◆ **Action item**
Those lines of the records that contain "command" are to be located and copied.

◆ **Data for review**
/-- A command of a row executes: the engine runs, and the command at its index is the row's (R360). A reserved OP or field
stops the stream. -/
def harvestRow (m : Nat) (op : Nat) (env : MemEnv) (run : State → List Word64 → State) (s : State) : Res :=
  .next (
    if (s.hv m).state ≠ hvRun then s
    else
      let r := s.hvRead env m (s.hvCmd m + 32 * (s.hv m).idx) 32
      match r.1 with
      | .error e => r.2.harvestError m e 0
      | .ok bs =>
        let c := leWords bs
        if cmdListed (cOp c) ∧ cOp c ≠ op then s
        else if !cmdListed (cOp c) || !cmdClean c then r.2.harvestError m 1 (cTid c)
        else run r.2 c)

/- ### Tensor descriptors -/

def tdBits (d : List Word64) (i hi lo : Nat) : Nat := dBits d i hi lo

def tdFrost (d : List Word64) : Bool := tdBits d 0 14 14 == 1
def tdMtype (d : List Word64) : Nat := tdBits d 0 15 15
def tdPrec (d : List Word64) : Nat := tdBits d 0 17 16
def tdBw (d : List Word64) : Nat := 128 * 2 ^ tdBits d 0 19 18
def tdCad (d : List Word64) : Nat := tdBits d 0 22 20
def tdDecay (d : List Word64) : Bool := tdBits d 0 23 23 == 1
def tdCfmt (d : List Word64) : Nat := tdBits d 0 25 24
def tdCrnd (d : List Word64) : Bool := tdBits d 0 26 26 == 1
def tdMirror (d : List Word64) : Bool := tdBits d 0 27 27 == 1
def tdThinned (d : List Word64) : Bool := tdBits d 0 28 28 == 1
def tdRows (d : List Word64) : Nat := tdBits d 1 31 0
def tdCols (d : List Word64) : Nat := tdBits d 1 63 32
def tdW (d : List Word64) : Nat := tdBits d 2 39 0
def tdM (d : List Word64) : Nat := tdBits d 3 39 0
def tdS (d : List Word64) : Nat := tdBits d 4 39 0
def tdG (d : List Word64) : Nat := tdBits d 5 39 0
def tdC (d : List Word64) : Nat := tdBits d 6 39 0
def tdR (d : List Word64) : Nat := tdBits d 7 39 0
def tdN (d : List Word64) : Nat := tdBits d 8 39 0
def tdNcnt (d : List Word64) : Nat := tdBits d 8 59 40
def tdIdx0 (d : List Word64) : Nat := tdBits d 9 47 0
def tdMdev (d : List Word64) : Nat := tdBits d 9 60 48
def tdTau (d : List Word64) : Nat := tdBits d 10 31 0

def tdElems (d : List Word64) : Nat := tdRows d * tdCols d

/-- Row blocks, column blocks and bytes of the preconditioner region (R366). -/
def tdBlockRows (d : List Word64) : Nat := ceilDiv (tdRows d) (tdBw d)
def tdBlockCols (d : List Word64) : Nat := ceilDiv (tdCols d) (tdBw d)
def tdSides (d : List Word64) : Nat := if tdPrec d = 2 then 4 else if tdPrec d = 1 then 2 else 0
def tdBlockBytes (d : List Word64) : Nat := 256 + tdSides d * tdBw d * tdBw d * 4

/-- Bytes of the compute copy (R368). -/
def tdCopyBytes (d : List Word64) : Nat :=
  if tdCfmt d = 1 then 2 * tdElems d
  else if tdCfmt d = 2 then ceilDiv (tdElems d) 256 * 256 + tdElems d / 32
  else 0

/-- A reserved field of a descriptor, or a TID that is not its own (R357). -/
def tdReserved (t : Nat) (d : List Word64) : Bool :=
  tdBits d 0 13 0 != t || tdPrec d == 3 || tdCfmt d == 3 || tdBits d 0 63 29 != 0 ||
    [2, 3, 4, 5, 6, 7].any (fun i => tdBits d i 63 40 != 0) || tdBits d 8 63 60 != 0 || tdBits d 9 63 61 != 0 ||
    decide (2 ^ 47 ≤ tdIdx0 d) || tdBits d 10 63 32 != 0 || [11, 12, 13, 14, 15].any (fun i => nth d i 0 != 0)

/-- Every page of a range is banked with a TID (R357). -/
def State.bankedAs (s : State) (m t a n : Nat) : Bool :=
  n == 0 || ((List.range ((a + n - 1) / 65536 - a / 65536 + 1)).all (fun i =>
    smFind (s.hv m).banked ((a - halfBase m) / 65536 + i) == some t))

/-- A region that a descriptor names is aligned and lies in the half; a banked one lies in pages of its TID. -/
def State.regionOk (s : State) (m t a n : Nat) (banked : Bool) : Bool :=
  a % 256 == 0 && inHalf m a n && (!banked || s.bankedAs m t a n)

/-- The address conditions of R357 for what an UPDATE reads and writes, of a zero-length shard as of any other. -/
def State.tdAddrOk (s : State) (m t : Nat) (d : List Word64) : Bool :=
  let n := tdElems d
  s.regionOk m t (tdW d) (4 * n) true && s.regionOk m t (tdM d) (if tdMtype d = 1 then 2 * n else 4 * n) true &&
    s.regionOk m t (tdG d) (4 * n) false &&
    (tdPrec d == 0 || s.regionOk m t (tdS d) (tdBlockRows d * tdBlockCols d * tdBlockBytes d) true) &&
    (tdCfmt d == 0 || s.regionOk m t (tdC d) (tdCopyBytes d) true)

/-- What an engine does with the descriptor that it has read, or with the failure to read it (R358): it takes the FROST bit. -/
def State.useDesc (s : State) (m t : Nat) (x : Except Nat (List Byte)) (f : State → List Word64 → State) : State :=
  match x with
  | .error e => s.harvestError m e t
  | .ok bs =>
    let d := leWords bs
    if tdReserved t d then s.harvestError m 1 t
    else
      let s1 := s.modHv m (fun h => { h with
        frost := if tdFrost d then (if h.frost.contains t then h.frost else t :: h.frost) else h.frost.filter (· != t) })
      f s1 d

/-- An engine reads the descriptor of a TID at a command that names it (R358). -/
def State.readDesc (s : State) (env : MemEnv) (m t : Nat) (f : State → List Word64 → State) : State :=
  let r := s.hvRead env m (s.hvTdesc m + 128 * t) 128
  r.2.useDesc m t r.1 f

/-- A command that a frozen TID skips: it is counted (R362). -/
def State.skipFrozen (s : State) (m : Nat) : State :=
  (s.modHv m (fun h => { h with cntFrost := h.cntFrost + 1 })).nextCmd m

/-- A TID is touched in this step (R355). -/
def HarvestSt.touch (h : HarvestSt) (t : Nat) : HarvestSt :=
  if h.touched.contains t then h else { h with touched := t :: h.touched }

/- ### TAP, TOUCH, SYNC, MARK and END -/

/-- TAP (R363, R383): the gradient range of the TID is armed from the next cycle on. -/
def execTap (m : Fin 2) (env : MemEnv) (s : State) : Res :=
  harvestRow m.val opTap env (fun s c =>
    let t := cTid c
    s.readDesc env m.val t (fun s d =>
      if !s.regionOk m.val t (tdG d) (4 * tdElems d) false then s.harvestError m.val 2 t
      else (s.modHv m.val (fun h => { h with taps := smPut h.taps t (tdG d, 4 * tdElems d, s.now) })).nextCmd m.val)) s

/-- TOUCH (R356). -/
def execTouch (m : Fin 2) (env : MemEnv) (s : State) : Res :=
  harvestRow m.val opTouch env (fun s c =>
    let t := cTid c
    s.readDesc env m.val t (fun s d =>
      if tdFrost d then s.skipFrozen m.val else (s.modHv m.val (fun h => h.touch t)).nextCmd m.val)) s

/-- SYNC (R360): the engine waits for the next completion of a chip tree's round. -/
def execSync (m : Fin 2) (env : MemEnv) (s : State) : Res :=
  harvestRow m.val opSync env (fun s c =>
    s.modHv m.val (fun h => { h with state := hvWait, syncWait := some (dBits c 0 22 18, 0) })) s

/-- HARVEST_MARK (R361): every earlier command has completed. -/
def execHarvestMark (m : Fin 2) (env : MemEnv) (s : State) : Res :=
  harvestRow m.val opHMark env (fun s c =>
    (s.modHv m.val (fun h => { h with marks := h.marks ++ [dBits c 0 63 48] })).nextCmd m.val) s

/-- HARVEST_END (R361, R69): the stream has ended for this step. -/
def execHarvestEnd (m : Fin 2) (env : MemEnv) (s : State) : Res :=
  harvestRow m.val opHEnd env (fun s _ => s.modHv m.val (fun h => { h with state := hvEnd, ended := true })) s

/-- An engine reports update done: it has reached END with no error, or its job has no stream for it (R361, R410). -/
def HarvestSt.updateDone (h : HarvestSt) : Bool := !h.err && (h.ended || h.state == hvIdle)

/- ### NOISE and NORM -/

/-- An FP32 value in units of 2^-149. -/
def exact149 : Num → Option Int
  | .fin n k e => some ((if n then -1 else 1) * ((k * 2 ^ (e + 149).toNat : Nat) : Int))
  | _ => none

/-- NOISE (R375): the noise inputs of the TID are added exactly. -/
def execNoise (m : Fin 2) (env : MemEnv) (s : State) : Res :=
  harvestRow m.val opNoise env (fun s c =>
    let t := cTid c
    s.readDesc env m.val t (fun s d =>
      if tdFrost d then s.skipFrozen m.val
      else if !s.regionOk m.val t (tdN d) (4 * tdNcnt d) false then s.harvestError m.val 2 t
      else
        let r := s.hvRead env m.val (tdN d) (4 * tdNcnt d)
        match r.1 with
        | .error e => r.2.harvestError m.val e t
        | .ok bs =>
          (r.2.modHv m.val (fun h => (leWords32 bs).foldl (fun h w => match exact149 (fp32 w) with
            | some x => { h with noise := smPut h.noise t (smGet h.noise t 0 + x) }
            | none => { h with noiseBad := t :: h.noiseBad }) h)).nextCmd m.val)) s

/-- The rounded tap sum and noise sum of a TID in an engine (R363, R375); none where the engine holds none. -/
def HarvestSt.tapValue (h : HarvestSt) (t : Nat) : Option Nat :=
  if h.tapBad.contains t then some fmtFP64.nanCode
  else (smFind h.tapSum t).map (fun x => rne64 (.fin false x.1 x.2))

def HarvestSt.noiseValue (h : HarvestSt) (t : Nat) : Option Nat :=
  if h.noiseBad.contains t then some fmtFP64.nanCode
  else (smFind h.noise t).map (fun x => rne64 (.fin (decide (x < 0)) x.natAbs (-149)))

/-- The TIDs of the norm list. -/
def State.normList (s : State) : List Nat := match s.host.img with
  | some g => g.norm
  | none => []

/-- The device's own vector: tap and noise of each TID of the list; a TID that no engine holds contributes +0 (R364). -/
def State.ownNorm (s : State) : List Nat :=
  s.normList.flatMap (fun t =>
    let pick := fun (f : HarvestSt → Nat → Option Nat) => (s.harvest.findSome? (fun h => f h t)).getD 0
    [pick HarvestSt.tapValue, pick HarvestSt.noiseValue])

/-- A device whose place the lowest device of its bolt takes: the manager after a takeover (R408, R409). -/
def State.absent (s : State) (d : DevId) : Bool := s.rd Reg.AT_EPOCH_GEN != 0 && d == s.managerId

◆ **Output for this task**
/-- A command of a row executes: the engine runs, and the command at its index is the row's (R360). A reserved OP or field
/-- An engine reads the descriptor of a TID at a command that names it (R358). -/
/-- A command that a frozen TID skips: it is counted (R362). -/
/-- HARVEST_MARK (R361): every earlier command has completed. -/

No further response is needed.